I Have Some Questions For You: An Evening Discussion with Rebecca Makkai

Lillian Foster (LA ‘27)
newcombcommunications@tulane.edu

Rebecca Makkai, the author of this year’s New York Times bestselling I Have Some Questions for You, as well as the novels The Great Believers, The Hundred-Year House, The Borrower, and the short story collection Music for Wartime, spoke on Nov. 6 to Tulane University students and staff.

Each year since 1985, the Zale-Kimmerling Writer-in-Residence Program has brought a distinguished woman writer to campus. This year, Makkai was chosen as the Zale-Kimmerling Writer-in-Residence.

Makkai’s The Great Believers was a finalist for the Pulitzer Prize and the National Book Award, in addition to receiving the ALA Carnegie Medal and the LA Times Book Prize, among other honors.

I Have Some Questions For You, released in 2023, is a feminist boarding school mystery that centers around a film professor and podcaster, Bodie Kane, who grapples with a complicated past that she struggles to forget. When Kane is invited to teach a two-week course at The Granby School in New Hampshire, where she had previously attended boarding school, her life takes an unexpected turn.

Kane finds herself inexplicably drawn to a murder case dating back to 1995, in which her classmate, Thalia Keith, was murdered. As Kane dives deeper into the murder case and the possible wrongful conviction that followed, she wonders if she may have knowledge of her own that could help her solve the case. Kane’s journey takes her on a path of self-discovery and investigation, blurring the lines between her past and the present.

“I knew the plot really before I knew who Bodie was. There's this seemingly inherent need to reverse engineer the character who is going to be the most vulnerable to circumstances and susceptible to change,” Makkai said.

The narrator of I Have Some Questions For You, Kane, is a successful film professor and podcaster in Los Angeles.
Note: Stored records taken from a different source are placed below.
-- ==== Sys2Proof/Machine/Egress.lean ====
section
/-! DEFINITION. The exception path and its descriptors, and the send requests (R22, R443-R446). -/
namespace Sys2Proof.Machine

/-! ## Exception descriptors (R444) -/

/-- The descriptor of a copy in buffer `i` of pool `k`; `seq` descriptors have been presented on its queue, this one included. -/
def State.descriptor (s : State) (f : Frm) (c : Copy) (k i seq : Nat) : List Word64 :=
  let ts := f.ts.getD (0, 0, 0)
  let p := f.parsed
  let w0 := s.bufAddr k i * 2 ^ 24 + s.stored c % 2 ^ 14 * 2 ^ 10 + k * 2 ^ 7
  let w1 := f.src % 64 * 2 ^ 58 + c.xcause % 256 * 2 ^ 50 + f.epoch % 4 * 2 ^ 48 + p.eoh % 512 * 2 ^ 39 +
    p.stack.length % 32 * 2 ^ 34 + p.outcome % 8 * 2 ^ 31 + b2n f.marked * 2 ^ 30 + b2n c.xmiss * 2 ^ 29 +
    c.xres % 16 * 2 ^ 25 + b2n p.cskip * 2 ^ 24 + f.tc % 16 * 2 ^ 20 + f.dp % 4 * 2 ^ 18 + b2n f.pass2 * 2 ^ 17 +
    b2n c.mirror * 2 ^ 16 + f.hash % 2 ^ 16
  let w2 := ts.2.1 % 2 ^ 48 * 2 ^ 16
  let w3 := ts.1 % 4 * 2 ^ 62 + ts.2.2 % 2 ^ 30 * 2 ^ 32 + seq % 2 ^ 32
  [BitVec.ofNat 64 w0, BitVec.ofNat 64 w1, BitVec.ofNat 64 w2, BitVec.ofNat 64 w3]

/-- The exception path starts to wait for a buffer, or ends its wait (R412). -/
def State.setExcWait (s : State) (w : Option Nat) : State := { s with tm := { s.tm with excWait := w } }

/-- The descriptors that wait on exception port `q`. -/
def State.descs (s : State) (q : Nat) : List (List Word64) := s.tm.desc.get [] q

/-- The head frame of Xq is copied into a pool buffer of owner 0, its descriptor presented and its cells freed (R22, R205); while
no buffer is available it stays queued.  `rd` as in `readCells`. -/
def State.exceptionCopy (s : State) (q rd k : Nat) : State :=
  match s.queue 56 q with
  | [] => s
  | c :: _ =>
    if !s.powered 149 then s
    else
      match c.frame.bind s.frame with
      | none => s.dequeue 56 q
      | some f =>
        match s.readCells c rd k with
        | (s1, false) => s1.dropHead 56 q c dCellCrc
        | (s1, true) =>
          let x := (s1.edIn f c).bytes
          match s1.take 0 x.length none with
          | (_, none) => if s1.tm.excWait.isSome then s1 else (s1.takeFailed true).setExcWait (some s1.now)
          | (s2, some (k, i)) =>
            let seq := s2.tm.descSeq.get 0 q + 1
            let s3 := s2.memPut (s2.bufAddr k i) x
            let s4 := { s3 with tm := { s3.tm with
              desc := s3.tm.desc.put [] q (s3.descs q ++ [s3.descriptor f c k i seq]),
              descSeq := s3.tm.descSeq.put 0 q seq } }
            (((s4.setExcWait none).raise (96 + q)).dequeue 56 q).dropCopy c

/-- The exception path has waited 10 ms for a buffer (R412); it goes on waiting, and a further 10 ms are reported again. -/
def State.exceptionStall (s : State) : State :=
  match s.tm.excWait with
  | some w => if w + msec 10 ≤ s.now then (s.setExcWait (some s.now)).detect 266 else s
  | none => s

/-- The next descriptor of Xq, for a thread whose pool owner is `owner`: its buffer is owned by the reader from then on
(R444, R541). -/
def State.excPop (s : State) (q owner : Nat) : Option (List Word64 × State) :=
  match s.descs q with
  | [] => none
  | d :: t =>
    let s1 := { s with tm := { s.tm with desc := s.tm.desc.put [] q t } }
    match s1.bufStart ((d.headD 0).toNat / 2 ^ 24) with
    | some (k, i) => some (d, s1.hold k i (some owner))
    | none => some (d, s1)

/-! ## Send requests (R446) -/

/-- The frame that a send request builds.  Its flow hash, which the spec does not state, is a free value; its drop precedence is
0, and its traffic class its queue. -/
def State.sentFrame (s : State) (q : Nat) : Frm :=
  { src := 64, cells := [], got := 0, head := [], len := none, whole := true, noCell := false, crcBad := false, tc := q, dp := 0,
    ts := none, pass2 := false, epoch := s.fld R.TABLES.RULESET_ACTIVE.BANK, counted := false, hash := s.freeNow % 65536,
    marked := false, kprof := 0, shim := none, parsed := Parsed.init, late := none, doom := 0, settled := true, rows := s.tabs.nWrites }

/-- The copy of a send request: none where a REMOTE request meets no route. -/
def State.sentCopy (s : State) (i : Nat) (f : Frm) (w0 w1 : Word64) : Option Copy :=
  let p := bitsOf w1.toNat 32 6
  let q := bitsOf w1.toNat 28 4
  let d := bitsOf w1.toNat 38 10
  let c := { mkCopy i p q with ets := if w0.toNat.testBit 8 then some (bitsOf w1.toNat 48 16) else none,
                               uncontrolled := w0.toNat.testBit 7 }
  if w0.toNat.testBit 6 then
    (linkOf (s.routeEntry d)).map fun l =>
      { c with port := 48 + l, shim := some (mkShim d p q f.hash f.epoch s.hopInit 0 false), seat := some (d, s.moves d) }
  else some c

/-- A request that is not admitted. -/
def State.injectRefused (s : State) : State := s.bump R.SVC.INJECT_REFUSED.COUNT

/-- The frame of a send request is admitted straight to its egress queue. -/
def State.inject (s : State) (w0 w1 : Word64) (x : List Byte) : State :=
  if s.on R.FAULT.STATE.FOLD then s.injectRefused
  else
    let y := s.usedFree.newFrame { s.sentFrame (bitsOf w1.toNat 28 4) with len := some (x.length + 4) }
    let s1 := y.1.append y.2 x
    match s1.frame y.2 with
    | none => s1.injectRefused
    | some f =>
      match s1.sentCopy y.2 f w0 w1 with
      | none => (s1.forget y.2).noRoute.injectRefused
      | some c =>
        if !s1.portTakes c.port c.uncontrolled then ((s1.forget y.2).countAt c.port dPortDown).injectRefused
        else
          match if f.crcBad then (s1, none) else s1.enqueueFrame y.2 0 [c] with
          | (s2, none) => (s2.forget y.2).injectRefused
          | (s2, some _) => s2.bump R.SVC.INJECTED.COUNT

/-- A send request: the buffer is copied into cells, admitted, and given back where the request says so (R446). -/
def State.sendReq (s : State) (_t : Nat) (w0 w1 : Word64) : State :=
  let a := w0.toNat / 2 ^ 24
  let n := bitsOf w0.toNat 10 14
  let s1 := match s.memRead a n with
    | (s1, true) => s1.inject w0 w1 (s1.bytesAt a n)
    | (s1, false) => s1.injectRefused
  if w0.toNat.testBit 9 then
    (match s1.bufStart a with
     | some (k, i) => s1.giveBuf k i
     | none => s1)
  else s1

end Sys2Proof.Machine
end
Kane’s new life in L.A. contrasts deeply with her four difficult? years at The Granby School, a boarding school in New Hampshire. Makkai details how Kane explores her tucked-away past and becomes aware of how she has changed over time.

“When she steps back onto this campus, she's pulled between those two poles. As she slipped back into the person she was, she was really shocked to see that she was [no longer] that same person,” Makkai said.

Makkai further elaborates on Kane and how she narrates the story. Though some readers may deem Kane as an ‘unreliable narrator,’ Makkai said that Kane is simply truthful about her fleeting memories of The Granby School, not purposely unreliable.

“I think she's being really honest. One of the things [that] she is honest about is the failures of her memory,” Makkai said.

Makkai argues that, despite having only her graduation date in common with Kane, it's still relatable to see how Kane comes to recognize her transition into adulthood.

"I think this is the book that I needed to write in my mid-40s. Like, God, a lot of time has passed. Not a ton of time, but a lot of time. You know, I still feel young, but, not that young. I need to start making sense of this,” Makkai said.